## TASK
Exact copies of all the entries below are expected in the answer.
===
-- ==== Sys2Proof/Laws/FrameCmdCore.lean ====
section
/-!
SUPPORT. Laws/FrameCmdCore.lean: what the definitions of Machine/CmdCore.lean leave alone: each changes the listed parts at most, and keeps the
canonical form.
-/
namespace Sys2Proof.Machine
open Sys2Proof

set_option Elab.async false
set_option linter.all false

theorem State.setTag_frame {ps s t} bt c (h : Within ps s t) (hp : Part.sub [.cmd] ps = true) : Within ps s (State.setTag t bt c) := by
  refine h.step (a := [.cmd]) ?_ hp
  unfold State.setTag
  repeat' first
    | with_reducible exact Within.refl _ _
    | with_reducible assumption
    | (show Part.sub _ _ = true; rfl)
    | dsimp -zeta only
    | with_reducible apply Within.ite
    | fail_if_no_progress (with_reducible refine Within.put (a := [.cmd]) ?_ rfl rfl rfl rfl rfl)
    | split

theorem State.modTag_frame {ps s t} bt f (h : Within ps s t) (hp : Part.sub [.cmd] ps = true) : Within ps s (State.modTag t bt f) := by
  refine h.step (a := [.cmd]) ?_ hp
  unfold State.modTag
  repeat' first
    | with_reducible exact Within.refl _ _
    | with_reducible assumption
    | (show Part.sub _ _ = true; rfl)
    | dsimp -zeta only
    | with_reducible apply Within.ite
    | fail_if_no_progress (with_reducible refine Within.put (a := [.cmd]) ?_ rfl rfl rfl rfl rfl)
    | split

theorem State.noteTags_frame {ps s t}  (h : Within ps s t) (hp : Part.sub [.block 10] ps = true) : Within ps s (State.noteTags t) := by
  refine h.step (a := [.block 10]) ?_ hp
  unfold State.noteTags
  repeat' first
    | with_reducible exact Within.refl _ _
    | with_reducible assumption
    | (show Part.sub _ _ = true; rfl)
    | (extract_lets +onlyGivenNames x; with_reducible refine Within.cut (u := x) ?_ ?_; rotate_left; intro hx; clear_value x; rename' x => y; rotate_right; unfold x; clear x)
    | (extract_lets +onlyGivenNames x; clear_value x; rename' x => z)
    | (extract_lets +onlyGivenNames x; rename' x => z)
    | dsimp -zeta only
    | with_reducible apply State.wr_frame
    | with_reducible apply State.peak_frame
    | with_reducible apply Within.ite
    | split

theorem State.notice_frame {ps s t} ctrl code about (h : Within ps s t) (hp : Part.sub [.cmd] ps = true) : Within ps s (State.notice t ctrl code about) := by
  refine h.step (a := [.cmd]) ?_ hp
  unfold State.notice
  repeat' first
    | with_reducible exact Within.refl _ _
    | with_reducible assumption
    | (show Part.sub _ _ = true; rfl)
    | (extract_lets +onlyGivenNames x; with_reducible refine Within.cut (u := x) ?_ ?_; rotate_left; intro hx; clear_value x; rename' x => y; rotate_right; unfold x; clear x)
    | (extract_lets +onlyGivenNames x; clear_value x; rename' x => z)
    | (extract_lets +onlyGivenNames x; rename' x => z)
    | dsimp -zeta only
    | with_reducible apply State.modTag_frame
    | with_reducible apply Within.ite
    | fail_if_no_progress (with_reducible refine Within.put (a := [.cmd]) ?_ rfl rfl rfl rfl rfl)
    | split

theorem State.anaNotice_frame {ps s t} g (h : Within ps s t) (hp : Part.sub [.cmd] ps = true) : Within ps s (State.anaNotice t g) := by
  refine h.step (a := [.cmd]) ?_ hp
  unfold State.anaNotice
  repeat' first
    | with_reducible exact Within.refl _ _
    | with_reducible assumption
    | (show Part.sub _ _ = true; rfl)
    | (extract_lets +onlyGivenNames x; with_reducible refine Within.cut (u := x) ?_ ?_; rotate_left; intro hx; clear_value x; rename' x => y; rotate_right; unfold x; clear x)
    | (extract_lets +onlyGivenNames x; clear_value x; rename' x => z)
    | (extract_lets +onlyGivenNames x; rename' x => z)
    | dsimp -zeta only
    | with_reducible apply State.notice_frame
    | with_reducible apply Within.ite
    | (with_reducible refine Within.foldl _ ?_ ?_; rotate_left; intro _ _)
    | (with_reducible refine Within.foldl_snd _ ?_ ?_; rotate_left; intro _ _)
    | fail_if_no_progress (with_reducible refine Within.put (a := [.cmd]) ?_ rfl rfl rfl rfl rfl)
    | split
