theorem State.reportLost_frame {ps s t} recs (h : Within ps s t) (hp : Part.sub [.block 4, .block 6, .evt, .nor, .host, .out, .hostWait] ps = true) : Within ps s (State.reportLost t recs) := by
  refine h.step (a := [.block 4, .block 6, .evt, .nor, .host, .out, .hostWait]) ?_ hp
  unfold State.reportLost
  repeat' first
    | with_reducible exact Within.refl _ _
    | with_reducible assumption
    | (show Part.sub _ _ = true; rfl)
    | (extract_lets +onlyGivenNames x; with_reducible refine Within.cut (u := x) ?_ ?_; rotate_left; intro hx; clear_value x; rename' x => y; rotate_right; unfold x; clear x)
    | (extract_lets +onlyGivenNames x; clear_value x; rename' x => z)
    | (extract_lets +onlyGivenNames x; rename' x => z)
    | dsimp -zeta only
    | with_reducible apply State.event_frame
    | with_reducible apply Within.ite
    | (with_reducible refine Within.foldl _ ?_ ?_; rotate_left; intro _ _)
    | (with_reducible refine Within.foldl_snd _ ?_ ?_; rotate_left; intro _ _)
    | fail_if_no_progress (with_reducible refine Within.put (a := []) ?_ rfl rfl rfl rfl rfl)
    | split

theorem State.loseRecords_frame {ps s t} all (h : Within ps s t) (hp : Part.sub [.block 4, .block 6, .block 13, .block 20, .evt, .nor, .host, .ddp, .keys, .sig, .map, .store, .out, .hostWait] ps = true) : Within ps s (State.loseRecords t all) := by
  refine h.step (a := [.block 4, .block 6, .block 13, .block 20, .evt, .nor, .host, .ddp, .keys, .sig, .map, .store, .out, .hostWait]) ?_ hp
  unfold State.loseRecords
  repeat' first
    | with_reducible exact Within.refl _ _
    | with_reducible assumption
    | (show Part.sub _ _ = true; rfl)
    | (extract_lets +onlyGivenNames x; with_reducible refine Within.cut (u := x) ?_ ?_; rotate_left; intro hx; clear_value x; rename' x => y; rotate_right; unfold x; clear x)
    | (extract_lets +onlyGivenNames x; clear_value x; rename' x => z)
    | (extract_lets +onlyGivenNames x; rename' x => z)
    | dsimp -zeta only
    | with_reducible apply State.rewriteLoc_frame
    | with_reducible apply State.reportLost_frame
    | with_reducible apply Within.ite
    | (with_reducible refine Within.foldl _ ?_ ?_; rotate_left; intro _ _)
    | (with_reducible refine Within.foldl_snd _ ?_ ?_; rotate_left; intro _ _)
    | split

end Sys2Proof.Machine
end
===
## ANSWER SECTION
-- ==== Sys2Proof/Laws/FrameCmdCore.lean ====
section
/-!
SUPPORT. Laws/FrameCmdCore.lean: what the definitions of Machine/CmdCore.lean leave alone: each changes the listed parts at most, and keeps the
canonical form.
-/
namespace Sys2Proof.Machine
open Sys2Proof

set_option Elab.async false
set_option linter.all false

theorem State.setTag_frame {ps s t} bt c (h : Within ps s t) (hp : Part.sub [.cmd] ps = true) : Within ps s (State.setTag t bt c) := by
  refine h.step (a := [.cmd]) ?_ hp
  unfold State.setTag
  repeat' first
    | with_reducible exact Within.refl _ _
    | with_reducible assumption
    | (show Part.sub _ _ = true; rfl)
    | dsimp -zeta only
    | with_reducible apply Within.ite
    | fail_if_no_progress (with_reducible refine Within.put (a := [.cmd]) ?_ rfl rfl rfl rfl rfl)
    | split

theorem State.modTag_frame {ps s t} bt f (h : Within ps s t) (hp : Part.sub [.cmd] ps = true) : Within ps s (State.modTag t bt f) := by
  refine h.step (a := [.cmd]) ?_ hp
  unfold State.modTag
  repeat' first
    | with_reducible exact Within.refl _ _
    | with_reducible assumption
    | (show Part.sub _ _ = true; rfl)
    | dsimp -zeta only
    | with_reducible apply Within.ite
    | fail_if_no_progress (with_reducible refine Within.put (a := [.cmd]) ?_ rfl rfl rfl rfl rfl)
    | split

theorem State.noteTags_frame {ps s t}  (h : Within ps s t) (hp : Part.sub [.block 10] ps = true) : Within ps s (State.noteTags t) := by
  refine h.step (a := [.block 10]) ?_ hp
  unfold State.noteTags
  repeat' first
    | with_reducible exact Within.refl _ _
    | with_reducible assumption
    | (show Part.sub _ _ = true; rfl)
    | (extract_lets +onlyGivenNames x; with_reducible refine Within.cut (u := x) ?_ ?_; rotate_left; intro hx; clear_value x; rename' x => y; rotate_right; unfold x; clear x)
    | (extract_lets +onlyGivenNames x; clear_value x; rename' x => z)
    | (extract_lets +onlyGivenNames x; rename' x => z)
    | dsimp -zeta only
    | with_reducible apply State.wr_frame
    | with_reducible apply State.peak_frame
    | with_reducible apply Within.ite
    | split

theorem State.notice_frame {ps s t} ctrl code about (h : Within ps s t) (hp : Part.sub [.cmd] ps = true) : Within ps s (State.notice t ctrl code about) := by
  refine h.step (a := [.cmd]) ?_ hp
  unfold State.notice
  repeat' first
    | with_reducible exact Within.refl _ _
    | with_reducible assumption
    | (show Part.sub _ _ = true; rfl)
    | (extract_lets +onlyGivenNames x; with_reducible refine Within.cut (u := x) ?_ ?_; rotate_left; intro hx; clear_value x; rename' x => y; rotate_right; unfold x; clear x)
    | (extract_lets +onlyGivenNames x; clear_value x; rename' x => z)
    | (extract_lets +onlyGivenNames x; rename' x => z)
    | dsimp -zeta only
    | with_reducible apply State.modTag_frame
    | with_reducible apply Within.ite
    | fail_if_no_progress (with_reducible refine Within.put (a := [.cmd]) ?_ rfl rfl rfl rfl rfl)
    | split

theorem State.anaNotice_frame {ps s t} g (h : Within ps s t) (hp : Part.sub [.cmd] ps = true) : Within ps s (State.anaNotice t g) := by
  refine h.step (a := [.cmd]) ?_ hp
  unfold State.anaNotice
  repeat' first
    | with_reducible exact Within.refl _ _
    | with_reducible assumption
    | (show Part.sub _ _ = true; rfl)
    | (extract_lets +onlyGivenNames x; with_reducible refine Within.cut (u := x) ?_ ?_; rotate_left; intro hx; clear_value x; rename' x => y; rotate_right; unfold x; clear x)
    | (extract_lets +onlyGivenNames x; clear_value x; rename' x => z)
    | (extract_lets +onlyGivenNames x; rename' x => z)
    | dsimp -zeta only
    | with_reducible apply State.notice_frame
    | with_reducible apply Within.ite
    | (with_reducible refine Within.foldl _ ?_ ?_; rotate_left; intro _ _)
    | (with_reducible refine Within.foldl_snd _ ?_ ?_; rotate_left; intro _ _)
    | fail_if_no_progress (with_reducible refine Within.put (a := [.cmd]) ?_ rfl rfl rfl rfl rfl)
    | split
theorem State.reportLost_frame {ps s t} recs (h : Within ps s t) (hp : Part.sub [.block 4, .block 6, .evt, .nor, .host, .out, .hostWait] ps = true) : Within ps s (State.reportLost t recs) := by
  refine h.step (a := [.block 4, .block 6, .evt, .nor, .host, .out, .hostWait]) ?_ hp
  unfold State.reportLost
  repeat' first
    | with_reducible exact Within.refl _ _
    | with_reducible assumption
    | (show Part.sub _ _ = true; rfl)
    | (extract_lets +onlyGivenNames x; with_reducible refine Within.cut (u := x) ?_ ?_; rotate_left; intro hx; clear_value x; rename' x => y; rotate_right; unfold x; clear x)
    | (extract_lets +onlyGivenNames x; clear_value x; rename' x => z)
    | (extract_lets +onlyGivenNames x; rename' x => z)
    | dsimp -zeta only
    | with_reducible apply State.event_frame
    | with_reducible apply Within.ite
    | (with_reducible refine Within.foldl _ ?_ ?_; rotate_left; intro _ _)
    | (with_reducible refine Within.foldl_snd _ ?_ ?_; rotate_left; intro _ _)
    | fail_if_no_progress (with_reducible refine Within.put (a := []) ?_ rfl rfl rfl rfl rfl)
    | split

theorem State.loseRecords_frame {ps s t} all (h : Within ps s t) (hp : Part.sub [.block 4, .block 6, .block 13, .block 20, .evt, .nor, .host, .ddp, .keys, .sig, .map, .store, .out, .hostWait] ps = true) : Within ps s (State.loseRecords t all) := by
  refine h.step (a := [.block 4, .block 6, .block 13, .block 20, .evt, .nor, .host, .ddp, .keys, .sig, .map, .store, .out, .hostWait]) ?_ hp
  unfold State.loseRecords
  repeat' first
    | with_reducible exact Within.refl _ _
    | with_reducible assumption
    | (show Part.sub _ _ = true; rfl)
    | (extract_lets +onlyGivenNames x; with_reducible refine Within.cut (u := x) ?_ ?_; rotate_left; intro hx; clear_value x; rename' x => y; rotate_right; unfold x; clear x)
    | (extract_lets +onlyGivenNames x; clear_value x; rename' x => z)
    | (extract_lets +onlyGivenNames x; rename' x => z)
    | dsimp -zeta only
    | with_reducible apply State.rewriteLoc_frame
    | with_reducible apply State.reportLost_frame
    | with_reducible apply Within.ite
    | (with_reducible refine Within.foldl _ ?_ ?_; rotate_left; intro _ _)
    | (with_reducible refine Within.foldl_snd _ ?_ ?_; rotate_left; intro _ _)
    | split

end Sys2Proof.Machine
end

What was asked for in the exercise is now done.